[Items from a data source]
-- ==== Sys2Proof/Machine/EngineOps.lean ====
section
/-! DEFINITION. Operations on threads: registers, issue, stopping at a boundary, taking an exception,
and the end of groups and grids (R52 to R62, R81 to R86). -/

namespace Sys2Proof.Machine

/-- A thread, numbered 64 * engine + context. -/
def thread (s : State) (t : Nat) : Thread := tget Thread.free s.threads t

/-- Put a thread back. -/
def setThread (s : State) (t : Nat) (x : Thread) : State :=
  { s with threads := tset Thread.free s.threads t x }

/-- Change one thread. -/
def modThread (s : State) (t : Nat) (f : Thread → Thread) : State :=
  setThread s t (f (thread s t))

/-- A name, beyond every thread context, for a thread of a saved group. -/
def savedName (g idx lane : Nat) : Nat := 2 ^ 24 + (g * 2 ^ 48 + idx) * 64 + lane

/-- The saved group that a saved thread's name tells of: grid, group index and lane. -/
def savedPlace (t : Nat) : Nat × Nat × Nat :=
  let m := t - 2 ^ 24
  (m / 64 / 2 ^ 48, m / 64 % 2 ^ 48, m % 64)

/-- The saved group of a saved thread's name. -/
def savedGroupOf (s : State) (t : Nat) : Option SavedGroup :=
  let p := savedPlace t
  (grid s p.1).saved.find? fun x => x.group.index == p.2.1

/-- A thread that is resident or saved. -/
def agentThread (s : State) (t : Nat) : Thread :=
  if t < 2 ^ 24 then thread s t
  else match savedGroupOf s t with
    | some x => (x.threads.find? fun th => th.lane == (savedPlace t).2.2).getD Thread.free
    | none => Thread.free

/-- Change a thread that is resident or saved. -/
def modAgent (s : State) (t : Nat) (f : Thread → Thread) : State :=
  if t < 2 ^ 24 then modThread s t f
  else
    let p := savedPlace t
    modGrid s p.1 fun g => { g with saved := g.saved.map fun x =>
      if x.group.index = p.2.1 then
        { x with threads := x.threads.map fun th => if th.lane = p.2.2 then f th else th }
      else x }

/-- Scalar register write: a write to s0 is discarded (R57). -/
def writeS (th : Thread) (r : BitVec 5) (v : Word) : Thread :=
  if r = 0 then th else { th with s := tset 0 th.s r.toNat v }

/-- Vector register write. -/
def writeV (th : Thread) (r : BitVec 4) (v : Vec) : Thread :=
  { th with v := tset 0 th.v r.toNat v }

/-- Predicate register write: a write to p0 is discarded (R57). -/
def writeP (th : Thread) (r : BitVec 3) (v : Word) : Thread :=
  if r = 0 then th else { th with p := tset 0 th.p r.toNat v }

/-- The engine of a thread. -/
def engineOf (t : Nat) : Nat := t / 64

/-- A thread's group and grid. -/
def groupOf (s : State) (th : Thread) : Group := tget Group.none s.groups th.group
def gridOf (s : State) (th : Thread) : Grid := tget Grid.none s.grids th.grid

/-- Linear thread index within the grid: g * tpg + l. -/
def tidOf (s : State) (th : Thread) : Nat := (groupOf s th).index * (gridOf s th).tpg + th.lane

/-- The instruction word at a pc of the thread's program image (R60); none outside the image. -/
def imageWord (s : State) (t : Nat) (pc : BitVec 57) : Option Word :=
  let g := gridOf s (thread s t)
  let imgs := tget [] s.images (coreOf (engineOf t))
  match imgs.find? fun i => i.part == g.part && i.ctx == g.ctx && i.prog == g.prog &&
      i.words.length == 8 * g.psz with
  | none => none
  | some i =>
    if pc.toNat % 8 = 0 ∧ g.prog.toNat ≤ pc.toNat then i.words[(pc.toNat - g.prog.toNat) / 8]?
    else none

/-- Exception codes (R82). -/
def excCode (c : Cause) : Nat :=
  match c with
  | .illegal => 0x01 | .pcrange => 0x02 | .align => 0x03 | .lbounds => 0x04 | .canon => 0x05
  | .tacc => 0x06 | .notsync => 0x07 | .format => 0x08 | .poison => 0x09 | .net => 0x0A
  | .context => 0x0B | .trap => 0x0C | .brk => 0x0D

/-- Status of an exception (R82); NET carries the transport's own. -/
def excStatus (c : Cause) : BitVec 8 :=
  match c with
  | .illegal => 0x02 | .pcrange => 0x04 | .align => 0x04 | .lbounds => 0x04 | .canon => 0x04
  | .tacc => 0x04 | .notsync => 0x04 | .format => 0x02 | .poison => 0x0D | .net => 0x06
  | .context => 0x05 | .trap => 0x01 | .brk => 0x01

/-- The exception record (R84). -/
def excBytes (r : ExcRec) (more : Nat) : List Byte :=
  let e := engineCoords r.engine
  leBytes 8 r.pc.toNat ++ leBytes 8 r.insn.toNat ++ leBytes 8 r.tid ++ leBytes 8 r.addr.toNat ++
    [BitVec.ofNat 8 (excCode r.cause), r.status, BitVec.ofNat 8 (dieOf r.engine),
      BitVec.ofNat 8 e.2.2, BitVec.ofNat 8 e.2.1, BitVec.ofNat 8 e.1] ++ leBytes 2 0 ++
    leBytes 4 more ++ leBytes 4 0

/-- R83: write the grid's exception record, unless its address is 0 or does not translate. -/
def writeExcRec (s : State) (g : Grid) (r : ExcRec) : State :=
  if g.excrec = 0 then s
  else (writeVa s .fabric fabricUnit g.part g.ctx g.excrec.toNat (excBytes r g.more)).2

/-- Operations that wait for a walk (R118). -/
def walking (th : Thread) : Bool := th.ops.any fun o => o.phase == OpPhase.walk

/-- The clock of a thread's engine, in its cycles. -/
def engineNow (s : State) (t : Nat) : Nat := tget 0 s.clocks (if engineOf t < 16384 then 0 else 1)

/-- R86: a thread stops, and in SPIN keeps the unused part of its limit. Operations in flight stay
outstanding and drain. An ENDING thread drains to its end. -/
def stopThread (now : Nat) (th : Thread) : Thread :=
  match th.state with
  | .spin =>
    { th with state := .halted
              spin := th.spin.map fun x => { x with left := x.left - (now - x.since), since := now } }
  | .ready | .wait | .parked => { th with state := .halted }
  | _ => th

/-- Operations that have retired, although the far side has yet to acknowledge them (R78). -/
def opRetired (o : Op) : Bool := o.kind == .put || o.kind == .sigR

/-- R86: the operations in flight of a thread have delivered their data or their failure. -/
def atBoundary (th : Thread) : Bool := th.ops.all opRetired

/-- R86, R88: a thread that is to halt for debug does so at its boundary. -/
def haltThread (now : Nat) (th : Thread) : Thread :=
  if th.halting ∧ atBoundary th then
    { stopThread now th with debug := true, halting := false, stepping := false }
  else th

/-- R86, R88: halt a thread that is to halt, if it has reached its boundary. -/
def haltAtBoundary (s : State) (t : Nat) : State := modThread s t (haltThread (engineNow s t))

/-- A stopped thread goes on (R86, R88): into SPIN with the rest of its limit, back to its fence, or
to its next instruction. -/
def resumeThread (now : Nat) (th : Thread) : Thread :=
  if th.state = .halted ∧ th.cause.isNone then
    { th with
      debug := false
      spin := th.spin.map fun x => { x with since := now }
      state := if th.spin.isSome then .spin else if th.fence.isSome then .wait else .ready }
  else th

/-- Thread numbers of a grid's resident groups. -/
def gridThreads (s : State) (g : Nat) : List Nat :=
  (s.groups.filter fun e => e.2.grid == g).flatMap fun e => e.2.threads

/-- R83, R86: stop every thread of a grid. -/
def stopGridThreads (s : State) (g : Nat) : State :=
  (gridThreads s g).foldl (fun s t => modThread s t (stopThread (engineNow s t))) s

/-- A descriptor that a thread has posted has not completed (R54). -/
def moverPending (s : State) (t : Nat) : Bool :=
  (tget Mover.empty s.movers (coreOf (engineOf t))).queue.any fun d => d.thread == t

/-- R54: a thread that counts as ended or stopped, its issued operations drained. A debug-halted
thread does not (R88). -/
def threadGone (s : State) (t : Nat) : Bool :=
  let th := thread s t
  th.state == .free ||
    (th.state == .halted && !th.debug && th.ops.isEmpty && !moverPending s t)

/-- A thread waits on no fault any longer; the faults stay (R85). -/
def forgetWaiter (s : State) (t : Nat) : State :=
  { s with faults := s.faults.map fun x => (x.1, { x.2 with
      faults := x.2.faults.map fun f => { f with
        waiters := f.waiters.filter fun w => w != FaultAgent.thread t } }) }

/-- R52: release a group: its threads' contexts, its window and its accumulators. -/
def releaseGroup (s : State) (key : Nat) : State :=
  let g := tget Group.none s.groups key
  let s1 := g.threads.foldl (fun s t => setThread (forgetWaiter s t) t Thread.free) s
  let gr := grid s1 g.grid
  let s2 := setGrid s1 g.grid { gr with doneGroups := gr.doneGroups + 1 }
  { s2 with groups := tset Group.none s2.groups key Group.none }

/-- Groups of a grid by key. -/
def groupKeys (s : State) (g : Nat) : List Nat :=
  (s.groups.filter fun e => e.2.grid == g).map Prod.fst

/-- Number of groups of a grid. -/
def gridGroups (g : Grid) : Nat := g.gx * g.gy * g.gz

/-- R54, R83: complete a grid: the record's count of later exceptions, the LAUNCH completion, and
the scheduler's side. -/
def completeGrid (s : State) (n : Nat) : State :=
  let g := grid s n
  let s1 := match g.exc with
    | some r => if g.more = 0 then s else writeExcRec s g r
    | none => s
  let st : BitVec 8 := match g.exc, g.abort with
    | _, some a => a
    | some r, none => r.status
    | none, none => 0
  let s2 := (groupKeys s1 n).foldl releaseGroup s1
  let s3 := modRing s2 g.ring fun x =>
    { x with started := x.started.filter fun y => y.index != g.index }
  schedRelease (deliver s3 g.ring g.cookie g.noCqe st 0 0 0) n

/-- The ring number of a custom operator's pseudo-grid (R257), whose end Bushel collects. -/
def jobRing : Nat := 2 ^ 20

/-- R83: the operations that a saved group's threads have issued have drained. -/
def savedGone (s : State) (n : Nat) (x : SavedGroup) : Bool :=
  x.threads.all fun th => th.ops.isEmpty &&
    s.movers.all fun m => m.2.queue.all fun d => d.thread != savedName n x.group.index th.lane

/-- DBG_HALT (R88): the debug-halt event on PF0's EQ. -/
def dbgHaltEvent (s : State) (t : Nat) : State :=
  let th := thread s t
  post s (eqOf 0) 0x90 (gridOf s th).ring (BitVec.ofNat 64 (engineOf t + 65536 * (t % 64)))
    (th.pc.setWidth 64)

GOAL OF THE EXERCISE: Take the stretch of lines above from the one containing "writeExcRec s g r" through the one containing "Bushel collects. -/" and repeat it exactly, adding no other line.

RESULT FOR THIS EXERCISE:
    | some r => if g.more = 0 then s else writeExcRec s g r
    | none => s
  let st : BitVec 8 := match g.exc, g.abort with
    | _, some a => a
    | some r, none => r.status
    | none, none => 0
  let s2 := (groupKeys s1 n).foldl releaseGroup s1
  let s3 := modRing s2 g.ring fun x =>
    { x with started := x.started.filter fun y => y.index != g.index }
  schedRelease (deliver s3 g.ring g.cookie g.noCqe st 0 0 0) n

/-- The ring number of a custom operator's pseudo-grid (R257), whose end Bushel collects. -/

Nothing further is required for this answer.